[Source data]
=-=-=-=-=

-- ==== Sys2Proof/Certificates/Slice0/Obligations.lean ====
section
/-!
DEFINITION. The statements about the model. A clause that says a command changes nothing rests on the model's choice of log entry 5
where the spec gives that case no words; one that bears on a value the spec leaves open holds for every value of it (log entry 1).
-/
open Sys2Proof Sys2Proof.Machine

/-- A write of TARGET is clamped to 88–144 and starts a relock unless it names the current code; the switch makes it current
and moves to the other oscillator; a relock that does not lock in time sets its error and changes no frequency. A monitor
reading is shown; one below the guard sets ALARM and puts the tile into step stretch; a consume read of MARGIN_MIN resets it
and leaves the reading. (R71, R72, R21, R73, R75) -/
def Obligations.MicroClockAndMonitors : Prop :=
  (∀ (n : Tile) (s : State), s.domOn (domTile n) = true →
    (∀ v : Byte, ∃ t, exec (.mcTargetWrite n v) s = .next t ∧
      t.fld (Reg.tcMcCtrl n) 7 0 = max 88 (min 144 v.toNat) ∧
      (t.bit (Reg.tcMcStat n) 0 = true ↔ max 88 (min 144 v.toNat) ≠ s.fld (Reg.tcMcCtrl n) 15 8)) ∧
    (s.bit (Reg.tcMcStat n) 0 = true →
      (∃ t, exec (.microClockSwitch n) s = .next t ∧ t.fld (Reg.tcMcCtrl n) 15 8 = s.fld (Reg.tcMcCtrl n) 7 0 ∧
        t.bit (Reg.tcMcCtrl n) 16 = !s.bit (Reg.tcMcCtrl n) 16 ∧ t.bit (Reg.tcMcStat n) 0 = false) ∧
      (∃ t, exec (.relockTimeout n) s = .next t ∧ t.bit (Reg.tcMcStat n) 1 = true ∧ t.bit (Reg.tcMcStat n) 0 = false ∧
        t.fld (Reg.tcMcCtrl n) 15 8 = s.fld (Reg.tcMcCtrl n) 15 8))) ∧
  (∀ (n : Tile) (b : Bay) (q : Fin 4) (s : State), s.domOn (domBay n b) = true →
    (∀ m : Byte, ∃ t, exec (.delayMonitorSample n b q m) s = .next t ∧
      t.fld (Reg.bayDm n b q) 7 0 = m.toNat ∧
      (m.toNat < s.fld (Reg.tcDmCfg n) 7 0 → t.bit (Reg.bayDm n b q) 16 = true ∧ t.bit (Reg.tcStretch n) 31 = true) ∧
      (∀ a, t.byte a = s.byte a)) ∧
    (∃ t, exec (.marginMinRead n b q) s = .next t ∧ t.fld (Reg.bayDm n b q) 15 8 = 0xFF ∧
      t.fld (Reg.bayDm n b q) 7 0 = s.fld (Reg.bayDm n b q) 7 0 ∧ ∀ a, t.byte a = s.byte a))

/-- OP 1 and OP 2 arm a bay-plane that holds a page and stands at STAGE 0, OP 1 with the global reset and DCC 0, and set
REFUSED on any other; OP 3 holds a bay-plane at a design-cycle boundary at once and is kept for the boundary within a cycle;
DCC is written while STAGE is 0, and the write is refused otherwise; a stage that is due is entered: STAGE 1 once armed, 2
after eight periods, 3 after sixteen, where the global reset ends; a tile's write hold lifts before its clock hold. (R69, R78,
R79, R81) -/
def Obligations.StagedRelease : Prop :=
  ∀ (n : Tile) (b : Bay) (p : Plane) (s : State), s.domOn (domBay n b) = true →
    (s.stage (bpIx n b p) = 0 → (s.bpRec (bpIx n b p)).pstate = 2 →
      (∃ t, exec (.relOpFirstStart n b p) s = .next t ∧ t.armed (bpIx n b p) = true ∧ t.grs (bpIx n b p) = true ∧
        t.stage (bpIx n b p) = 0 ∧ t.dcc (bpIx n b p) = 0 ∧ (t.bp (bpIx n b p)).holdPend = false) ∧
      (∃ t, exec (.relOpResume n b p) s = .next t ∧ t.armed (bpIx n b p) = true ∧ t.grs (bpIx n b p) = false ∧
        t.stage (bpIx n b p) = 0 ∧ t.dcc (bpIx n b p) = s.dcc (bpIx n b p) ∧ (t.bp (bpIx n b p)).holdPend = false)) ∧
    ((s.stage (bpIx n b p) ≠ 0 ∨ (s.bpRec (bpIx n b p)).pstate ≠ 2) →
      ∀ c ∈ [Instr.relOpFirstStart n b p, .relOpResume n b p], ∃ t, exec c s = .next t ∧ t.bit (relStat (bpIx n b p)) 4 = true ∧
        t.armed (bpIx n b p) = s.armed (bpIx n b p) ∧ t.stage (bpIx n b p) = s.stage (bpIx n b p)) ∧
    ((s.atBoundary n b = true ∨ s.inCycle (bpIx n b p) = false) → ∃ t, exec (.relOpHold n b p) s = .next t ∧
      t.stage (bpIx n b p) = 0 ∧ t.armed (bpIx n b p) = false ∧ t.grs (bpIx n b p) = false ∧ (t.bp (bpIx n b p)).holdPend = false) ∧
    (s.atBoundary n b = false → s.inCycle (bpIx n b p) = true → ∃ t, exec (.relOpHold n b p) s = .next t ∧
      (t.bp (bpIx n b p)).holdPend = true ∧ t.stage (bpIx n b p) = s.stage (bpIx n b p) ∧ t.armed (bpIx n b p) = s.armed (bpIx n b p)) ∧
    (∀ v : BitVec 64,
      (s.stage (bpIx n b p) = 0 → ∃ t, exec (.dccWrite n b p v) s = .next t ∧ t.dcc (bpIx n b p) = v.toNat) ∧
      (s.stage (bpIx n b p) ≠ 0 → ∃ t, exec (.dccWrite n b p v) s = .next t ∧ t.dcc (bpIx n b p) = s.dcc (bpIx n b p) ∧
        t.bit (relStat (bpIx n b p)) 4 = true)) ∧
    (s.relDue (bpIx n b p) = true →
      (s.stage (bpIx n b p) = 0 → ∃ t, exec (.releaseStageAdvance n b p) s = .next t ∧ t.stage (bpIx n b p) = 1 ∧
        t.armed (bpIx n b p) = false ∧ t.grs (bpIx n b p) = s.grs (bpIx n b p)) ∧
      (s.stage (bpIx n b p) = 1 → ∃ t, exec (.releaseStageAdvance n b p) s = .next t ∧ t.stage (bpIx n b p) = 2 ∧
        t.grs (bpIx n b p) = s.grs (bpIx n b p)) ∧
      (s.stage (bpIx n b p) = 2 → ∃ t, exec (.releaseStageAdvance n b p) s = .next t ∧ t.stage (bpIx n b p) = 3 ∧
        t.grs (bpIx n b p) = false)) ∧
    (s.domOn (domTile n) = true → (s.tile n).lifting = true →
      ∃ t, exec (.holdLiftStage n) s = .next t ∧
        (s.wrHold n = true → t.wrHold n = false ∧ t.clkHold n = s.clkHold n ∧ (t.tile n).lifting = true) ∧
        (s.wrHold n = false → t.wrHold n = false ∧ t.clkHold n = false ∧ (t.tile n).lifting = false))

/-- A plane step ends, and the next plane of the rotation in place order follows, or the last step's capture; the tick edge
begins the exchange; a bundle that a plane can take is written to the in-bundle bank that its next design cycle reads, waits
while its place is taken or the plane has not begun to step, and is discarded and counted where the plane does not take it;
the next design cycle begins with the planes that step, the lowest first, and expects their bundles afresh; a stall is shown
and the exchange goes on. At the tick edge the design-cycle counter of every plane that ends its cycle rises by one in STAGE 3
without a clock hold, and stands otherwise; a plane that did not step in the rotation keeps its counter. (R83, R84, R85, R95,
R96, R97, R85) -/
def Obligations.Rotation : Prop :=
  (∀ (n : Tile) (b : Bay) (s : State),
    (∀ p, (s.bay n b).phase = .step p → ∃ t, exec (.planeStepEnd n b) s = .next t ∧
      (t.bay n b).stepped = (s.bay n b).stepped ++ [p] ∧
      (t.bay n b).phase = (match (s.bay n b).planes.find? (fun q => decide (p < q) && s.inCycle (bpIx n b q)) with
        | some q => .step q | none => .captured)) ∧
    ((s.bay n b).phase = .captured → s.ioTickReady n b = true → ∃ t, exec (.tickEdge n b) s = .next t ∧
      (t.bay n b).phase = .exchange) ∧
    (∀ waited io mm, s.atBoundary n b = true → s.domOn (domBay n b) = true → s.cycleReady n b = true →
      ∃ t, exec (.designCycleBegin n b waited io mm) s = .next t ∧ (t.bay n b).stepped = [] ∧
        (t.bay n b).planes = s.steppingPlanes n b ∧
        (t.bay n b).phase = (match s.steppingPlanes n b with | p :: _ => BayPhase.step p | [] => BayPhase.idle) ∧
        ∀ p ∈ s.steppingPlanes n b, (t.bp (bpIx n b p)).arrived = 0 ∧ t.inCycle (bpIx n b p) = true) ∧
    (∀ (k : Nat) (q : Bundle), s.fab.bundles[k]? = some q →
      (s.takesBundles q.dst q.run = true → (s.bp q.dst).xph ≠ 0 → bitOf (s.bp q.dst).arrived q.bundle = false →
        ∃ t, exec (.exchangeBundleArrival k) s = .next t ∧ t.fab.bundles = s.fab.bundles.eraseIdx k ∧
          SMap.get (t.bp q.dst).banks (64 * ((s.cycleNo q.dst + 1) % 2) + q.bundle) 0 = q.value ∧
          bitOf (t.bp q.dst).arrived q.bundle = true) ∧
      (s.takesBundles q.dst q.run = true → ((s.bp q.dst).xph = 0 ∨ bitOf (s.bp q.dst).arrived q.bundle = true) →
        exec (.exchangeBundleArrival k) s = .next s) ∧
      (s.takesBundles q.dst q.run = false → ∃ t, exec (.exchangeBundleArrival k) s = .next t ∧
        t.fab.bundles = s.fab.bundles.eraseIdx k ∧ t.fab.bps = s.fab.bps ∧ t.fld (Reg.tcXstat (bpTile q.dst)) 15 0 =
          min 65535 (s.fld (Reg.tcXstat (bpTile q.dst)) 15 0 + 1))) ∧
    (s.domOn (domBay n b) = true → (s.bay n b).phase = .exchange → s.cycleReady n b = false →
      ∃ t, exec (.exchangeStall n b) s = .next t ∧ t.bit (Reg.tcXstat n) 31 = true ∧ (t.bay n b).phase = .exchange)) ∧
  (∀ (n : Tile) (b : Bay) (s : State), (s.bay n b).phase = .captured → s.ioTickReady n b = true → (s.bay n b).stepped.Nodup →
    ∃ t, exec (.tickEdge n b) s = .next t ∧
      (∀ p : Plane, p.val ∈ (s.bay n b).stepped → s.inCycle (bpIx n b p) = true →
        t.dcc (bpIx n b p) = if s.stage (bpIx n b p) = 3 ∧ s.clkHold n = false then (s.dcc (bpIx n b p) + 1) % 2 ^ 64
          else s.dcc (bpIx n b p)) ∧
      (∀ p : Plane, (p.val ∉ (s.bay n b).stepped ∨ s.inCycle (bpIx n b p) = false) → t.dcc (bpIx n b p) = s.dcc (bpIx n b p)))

=-=-=-=-=

**Work order**
All lines above from the one holding "((s.stage (bpIx n" to the one holding "capture; the tick edge", inclusive, are to be copied exactly; no other line is wanted.

**Exercise solution**
    ((s.stage (bpIx n b p) ≠ 0 ∨ (s.bpRec (bpIx n b p)).pstate ≠ 2) →
      ∀ c ∈ [Instr.relOpFirstStart n b p, .relOpResume n b p], ∃ t, exec c s = .next t ∧ t.bit (relStat (bpIx n b p)) 4 = true ∧
        t.armed (bpIx n b p) = s.armed (bpIx n b p) ∧ t.stage (bpIx n b p) = s.stage (bpIx n b p)) ∧
    ((s.atBoundary n b = true ∨ s.inCycle (bpIx n b p) = false) → ∃ t, exec (.relOpHold n b p) s = .next t ∧
      t.stage (bpIx n b p) = 0 ∧ t.armed (bpIx n b p) = false ∧ t.grs (bpIx n b p) = false ∧ (t.bp (bpIx n b p)).holdPend = false) ∧
    (s.atBoundary n b = false → s.inCycle (bpIx n b p) = true → ∃ t, exec (.relOpHold n b p) s = .next t ∧
      (t.bp (bpIx n b p)).holdPend = true ∧ t.stage (bpIx n b p) = s.stage (bpIx n b p) ∧ t.armed (bpIx n b p) = s.armed (bpIx n b p)) ∧
    (∀ v : BitVec 64,
      (s.stage (bpIx n b p) = 0 → ∃ t, exec (.dccWrite n b p v) s = .next t ∧ t.dcc (bpIx n b p) = v.toNat) ∧
      (s.stage (bpIx n b p) ≠ 0 → ∃ t, exec (.dccWrite n b p v) s = .next t ∧ t.dcc (bpIx n b p) = s.dcc (bpIx n b p) ∧
        t.bit (relStat (bpIx n b p)) 4 = true)) ∧
    (s.relDue (bpIx n b p) = true →
      (s.stage (bpIx n b p) = 0 → ∃ t, exec (.releaseStageAdvance n b p) s = .next t ∧ t.stage (bpIx n b p) = 1 ∧
        t.armed (bpIx n b p) = false ∧ t.grs (bpIx n b p) = s.grs (bpIx n b p)) ∧
      (s.stage (bpIx n b p) = 1 → ∃ t, exec (.releaseStageAdvance n b p) s = .next t ∧ t.stage (bpIx n b p) = 2 ∧
        t.grs (bpIx n b p) = s.grs (bpIx n b p)) ∧
      (s.stage (bpIx n b p) = 2 → ∃ t, exec (.releaseStageAdvance n b p) s = .next t ∧ t.stage (bpIx n b p) = 3 ∧
        t.grs (bpIx n b p) = false)) ∧
    (s.domOn (domTile n) = true → (s.tile n).lifting = true →
      ∃ t, exec (.holdLiftStage n) s = .next t ∧
        (s.wrHold n = true → t.wrHold n = false ∧ t.clkHold n = s.clkHold n ∧ (t.tile n).lifting = true) ∧
        (s.wrHold n = false → t.wrHold n = false ∧ t.clkHold n = false ∧ (t.tile n).lifting = false))

/-- A plane step ends, and the next plane of the rotation in place order follows, or the last step's capture; the tick edge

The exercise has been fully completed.